-- ==== Sys2Proof/WellFormed.lean ====
section
/-! DEFINITION. Which instructions the decoder can produce: the record invariants of spec 30_encoding R104 and the
operand shapes of 40_decoder_prefixes R157. -/

namespace Sys2Proof

/-- A `Mem` operand, as against a register. -/
def Operand.isMem : Operand → Bool
  | .mem _ => true
  | .reg8 _ => false
  | .reg16 _ => false

/-- The displacement sizes each category can have (30_encoding R95, R96): the direct address has two bytes, plain
`bp` has one or two. -/
def Ea.wf (ea : Ea) : Bool :=
  match ea.kind, ea.disp with
  | .direct, .d16 _ => true
  | .direct, .d8 _ => false
  | .direct, .none => false
  | .bp, .none => false
  | _, _ => true

/-- An r/m or register operand of width `w` (40_decoder_prefixes R154). -/
def Operand.isAt (w : Width) : Operand → Bool
  | .reg8 _ => w == .byte
  | .reg16 _ => w == .word
  | .mem ea => ea.wf && ea.size == some w

/-- An r/m operand of either width. -/
def Operand.isRm (op : Operand) : Bool := op.isAt .byte || op.isAt .word

/-- A memory operand of neither width: `operandSize = null` (30_encoding R102). -/
def Ea.isNull (ea : Ea) : Bool := ea.wf && ea.size == none

/-- The operand of ESC (40_decoder_prefixes R157): a memory operand of no size, or a 16-bit register. -/
def Operand.isEsc : Operand → Bool
  | .reg8 _ => false
  | .reg16 _ => true
  | .mem ea => ea.isNull

/-- The two operands of a `MODRM_DW` form: one width, at most one memory operand (30_encoding R104). -/
def pairDW (op1 op2 : Operand) : Bool :=
  (op1.isAt .byte && op2.isAt .byte || op1.isAt .word && op2.isAt .word) && !(op1.isMem && op2.isMem)

/-- The two operands of a `MODRM_W` form: the second is the register (40_decoder_prefixes R157). -/
def pairW (op1 op2 : Operand) : Bool :=
  (op1.isAt .byte && op2.isAt .byte || op1.isAt .word && op2.isAt .word) && !op2.isMem

/-- An immediate of width `w`. -/
def Imm.isAt (w : Width) : Imm → Bool
  | .b _ => w == .byte
  | .w _ => w == .word

/-- Operand and immediate of one width (`MODRM_EXT_W_IMM`, `REG_IMM`, and the logic rows of the immediate group). -/
def immW (op : Operand) (imm : Imm) : Bool :=
  op.isAt .byte && imm.isAt .byte || op.isAt .word && imm.isAt .word

/-- The arithmetic rows of the immediate group: a word operand also takes a sign-extended byte (30_encoding R91,
`s:w = 11`). -/
def immSW (op : Operand) (imm : Imm) : Bool :=
  op.isAt .byte && imm.isAt .byte || op.isAt .word

/-- `lock = true` only if the record satisfies `LOCKABLE` (30_encoding R104): `i` is the record without the lock, `k`
its kind, `op1` its destination. -/
def lockOk (lk : Lockable) (lock : Bool) (k : Kind) (op1 : Operand) (i : Instr) : Bool :=
  !lock || lk.allows k op1.isMem i

/-- The 23 not-used first bytes (30_encoding R127). -/
def isNotUsed (b : Byte) : Bool :=
  b == 0x0F || b.toNat / 16 == 6 || b == 0xC0 || b == 0xC1 || b == 0xC8 || b == 0xC9 || b == 0xD6 || b == 0xF1

/-- The instructions that are a record of the decoder with the parameter `LOCKABLE = lk` (30_encoding R103, R104).
Prefix bytes never make a record of their own (40_decoder_prefixes R145) and a reserved encoding makes none
(30_encoding R128). -/
def WellFormed (lk : Lockable) : Instr → Bool
  | .movRmReg a b => pairDW a b
  | .movRmImm a imm => immW a imm
  | .movRegImm a imm => immW a imm && !a.isMem
  | .movAccMem w ea => ea.wf && ea.kind == .direct && ea.size == some w
  | .movMemAcc w ea => ea.wf && ea.kind == .direct && ea.size == some w
  | .movSregRm _ b => b.isAt .word
  | .movRmSreg a _ => a.isAt .word
  | .pushRm a => a.isAt .word
  | .pushReg _ => true
  | .pushSreg _ => true
  | .popRm a => a.isAt .word
  | .popReg _ => true
  | .popSreg s => s != .cs
  | .xchgRmReg l a b => pairW a b && lockOk lk l .xchgRmReg a (.xchgRmReg false a b)
  | .xchgAccReg _ => true
  | .inFixed _ _ => true
  | .inVar _ => true
  | .outFixed _ _ => true
  | .outVar _ => true
  | .xlat => true
  | .lea _ ea => ea.isNull
  | .lds _ ea => ea.isNull
  | .les _ ea => ea.isNull
  | .lahf => true
  | .sahf => true
  | .pushf => true
  | .popf => true
  | .addRmReg l a b => pairDW a b && lockOk lk l .addRmReg a (.addRmReg false a b)
  | .addRmImm l a imm => immSW a imm && lockOk lk l .addRmImm a (.addRmImm false a imm)
  | .addAccImm _ => true
  | .adcRmReg l a b => pairDW a b && lockOk lk l .adcRmReg a (.adcRmReg false a b)
  | .adcRmImm l a imm => immSW a imm && lockOk lk l .adcRmImm a (.adcRmImm false a imm)
  | .adcAccImm _ => true
  | .incRm l a => a.isRm && lockOk lk l .incRm a (.incRm false a)
  | .incReg _ => true
  | .aaa => true
  | .daa => true
  | .subRmReg l a b => pairDW a b && lockOk lk l .subRmReg a (.subRmReg false a b)
  | .subRmImm l a imm => immSW a imm && lockOk lk l .subRmImm a (.subRmImm false a imm)
  | .subAccImm _ => true
  | .sbbRmReg l a b => pairDW a b && lockOk lk l .sbbRmReg a (.sbbRmReg false a b)
  | .sbbRmImm l a imm => immSW a imm && lockOk lk l .sbbRmImm a (.sbbRmImm false a imm)
  | .sbbAccImm _ => true
  | .decRm l a => a.isRm && lockOk lk l .decRm a (.decRm false a)
  | .decReg _ => true
  | .neg l a => a.isRm && lockOk lk l .neg a (.neg false a)
  | .cmpRmReg a b => pairDW a b
  | .cmpRmImm a imm => immSW a imm
  | .cmpAccImm _ => true
  | .aas => true
  | .das => true
  | .mul a => a.isRm
  | .imul a => a.isRm
  | .aam => true
  | .div a => a.isRm
  | .idiv a => a.isRm
  | .aad => true
  | .cbw => true
  | .cwd => true
  | .not l a => a.isRm && lockOk lk l .not a (.not false a)
  | .shl a _ => a.isRm
  | .shr a _ => a.isRm
  | .sar a _ => a.isRm
  | .rol a _ => a.isRm
  | .ror a _ => a.isRm
  | .rcl a _ => a.isRm
  | .rcr a _ => a.isRm
  | .andRmReg l a b => pairDW a b && lockOk lk l .andRmReg a (.andRmReg false a b)
  | .andRmImm l a imm => immW a imm && lockOk lk l .andRmImm a (.andRmImm false a imm)
  | .andAccImm _ => true
  | .testRmReg a b => pairW a b
  | .testRmImm a imm => immW a imm
  | .testAccImm _ => true
  | .orRmReg l a b => pairDW a b && lockOk lk l .orRmReg a (.orRmReg false a b)
  | .orRmImm l a imm => immW a imm && lockOk lk l .orRmImm a (.orRmImm false a imm)
  | .orAccImm _ => true
  | .xorRmReg l a b => pairDW a b && lockOk lk l .xorRmReg a (.xorRmReg false a b)
  | .xorRmImm l a imm => immW a imm && lockOk lk l .xorRmImm a (.xorRmImm false a imm)
  | .xorAccImm _ => true
  | .movs _ _ => true
  | .cmps _ _ => true
  | .scas _ _ => true
  | .lods _ _ => true
  | .stos _ _ => true
  | .callNear _ => true
  | .callNearInd a => a.isAt .word
  | .callFar _ _ => true
  | .callFarInd ea => ea.isNull
  | .jmpNear _ => true
  | .jmpShort _ => true
  | .jmpNearInd a => a.isAt .word
  | .jmpFar _ _ => true
  | .jmpFarInd ea => ea.isNull
  | .retNear => true
  | .retNearImm _ => true
  | .retFar => true
  | .retFarImm _ => true
  | .je _ => true
  | .jl _ => true
  | .jle _ => true
  | .jb _ => true
  | .jbe _ => true
  | .jp _ => true
  | .jo _ => true
  | .js _ => true
  | .jne _ => true
  | .jnl _ => true
  | .jnle _ => true
  | .jnb _ => true
  | .jnbe _ => true
  | .jnp _ => true
  | .jno _ => true
  | .jns _ => true
  | .loop _ => true
  | .loopz _ => true
  | .loopnz _ => true
  | .jcxz _ => true
  | .int _ => true
  | .int3 => true
  | .into => true
  | .iret => true
  | .clc => true
  | .cmc => true
  | .stc => true
  | .cld => true
  | .std => true
  | .cli => true
  | .sti => true
  | .hlt => true
  | .wait => true
  | .esc _ a => a.isEsc
  | .unknown b => isNotUsed b
  | .reserved _ _ => false
  | .seg _ _ => false
  | .lock _ => false
  | .repne _ => false
  | .rep _ => false

end Sys2Proof
end

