-- ==== Sys2Proof/Decode.lean ====
section
/-! DEFINITION. The decoder (spec 30_encoding, 40_decoder_prefixes), total on any bytes and rejecting by name, and
the encoder written from the same tables. -/

namespace Sys2Proof

/-! ### Bytes, conversions and catalogs -/

/-- `concat(hi, lo)` (00_scope R10): two bytes of a little-endian word. -/
def concatBytes (hi lo : Byte) : Word := hi ++ lo

/-- The low byte of a word. -/
def loByte (w : Word) : Byte := w.extractLsb' 0 8

/-- The high byte of a word. -/
def hiByte (w : Word) : Byte := w.extractLsb' 8 8

/-- `conv8` and `conv16` of the bytes a record carries (30_encoding R99): the signed integer `Imm(n)`. -/
def Imm.value : Imm → Int
  | .b v => v.toInt
  | .w v => v.toInt

/-- The signed displacement of a record, 0 for `null` (30_encoding R96, 41_operands_addressing R186). -/
def Disp.value : Disp → Int
  | .none => 0
  | .d8 b => b.toInt
  | .d16 w => w.toInt

/-- The register catalog, `w = 0` (30_encoding R97). -/
def Reg8.ofCode (n : BitVec 3) : Reg8 :=
  match n.toNat with
  | 0 => .al | 1 => .cl | 2 => .dl | 3 => .bl | 4 => .ah | 5 => .ch | 6 => .dh | _ => .bh

/-- The inverse of `Reg8.ofCode` (30_encoding R97). -/
def Reg8.code : Reg8 → BitVec 3
  | .al => 0 | .cl => 1 | .dl => 2 | .bl => 3 | .ah => 4 | .ch => 5 | .dh => 6 | .bh => 7

/-- The register catalog, `w = 1` (30_encoding R97). -/
def Reg16.ofCode (n : BitVec 3) : Reg16 :=
  match n.toNat with
  | 0 => .ax | 1 => .cx | 2 => .dx | 3 => .bx | 4 => .sp | 5 => .bp | 6 => .si | _ => .di

/-- The inverse of `Reg16.ofCode` (30_encoding R97). -/
def Reg16.code : Reg16 → BitVec 3
  | .ax => 0 | .cx => 1 | .dx => 2 | .bx => 3 | .sp => 4 | .bp => 5 | .si => 6 | .di => 7

/-- The segment-register catalog (30_encoding R98). -/
def Sreg.ofCode (n : BitVec 2) : Sreg :=
  match n.toNat with
  | 0 => .es | 1 => .cs | 2 => .ss | _ => .ds

/-- The inverse of `Sreg.ofCode` (30_encoding R98). -/
def Sreg.code : Sreg → BitVec 2
  | .es => 0 | .cs => 1 | .ss => 2 | .ds => 3

/-- The fields of a ModRM byte (30_encoding R92). -/
def ModRM.mod (m : Byte) : BitVec 2 := m.extractLsb' 6 2
/-- The `reg` field of a ModRM byte (30_encoding R92). -/
def ModRM.reg (m : Byte) : BitVec 3 := m.extractLsb' 3 3
/-- The `rm` field of a ModRM byte (30_encoding R92). -/
def ModRM.rm (m : Byte) : BitVec 3 := m.extractLsb' 0 3

/-- A ModRM byte from its fields (30_encoding R92). -/
def ModRM.byte (mod : BitVec 2) (reg rm : BitVec 3) : Byte := mod ++ (reg ++ rm)

/-- The effective-address catalog (30_encoding R96), for `mod != 11`. -/
def EaKind.ofCode (mod : BitVec 2) (rm : BitVec 3) : EaKind :=
  match rm.toNat with
  | 0 => .bxSi | 1 => .bxDi | 2 => .bpSi | 3 => .bpDi | 4 => .si | 5 => .di
  | 6 => if mod = 0 then .direct else .bp
  | _ => .bx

#### WHAT YOU ARE ASKED TO DO
Of the entries listed above, reproduce only the lines starting at the line containing "op2.isAt .word) && !op2.isMem" and ending at the line containing "(30_encoding R127). -/". Include both, exactly as they stand.

#### WRITTEN SOLUTION
  (op1.isAt .byte && op2.isAt .byte || op1.isAt .word && op2.isAt .word) && !op2.isMem

/-- An immediate of width `w`. -/
def Imm.isAt (w : Width) : Imm → Bool
  | .b _ => w == .byte
  | .w _ => w == .word

/-- Operand and immediate of one width (`MODRM_EXT_W_IMM`, `REG_IMM`, and the logic rows of the immediate group). -/
def immW (op : Operand) (imm : Imm) : Bool :=
  op.isAt .byte && imm.isAt .byte || op.isAt .word && imm.isAt .word

/-- The arithmetic rows of the immediate group: a word operand also takes a sign-extended byte (30_encoding R91,
`s:w = 11`). -/
def immSW (op : Operand) (imm : Imm) : Bool :=
  op.isAt .byte && imm.isAt .byte || op.isAt .word

/-- `lock = true` only if the record satisfies `LOCKABLE` (30_encoding R104): `i` is the record without the lock, `k`
its kind, `op1` its destination. -/
def lockOk (lk : Lockable) (lock : Bool) (k : Kind) (op1 : Operand) (i : Instr) : Bool :=
  !lock || lk.allows k op1.isMem i

/-- The 23 not-used first bytes (30_encoding R127). -/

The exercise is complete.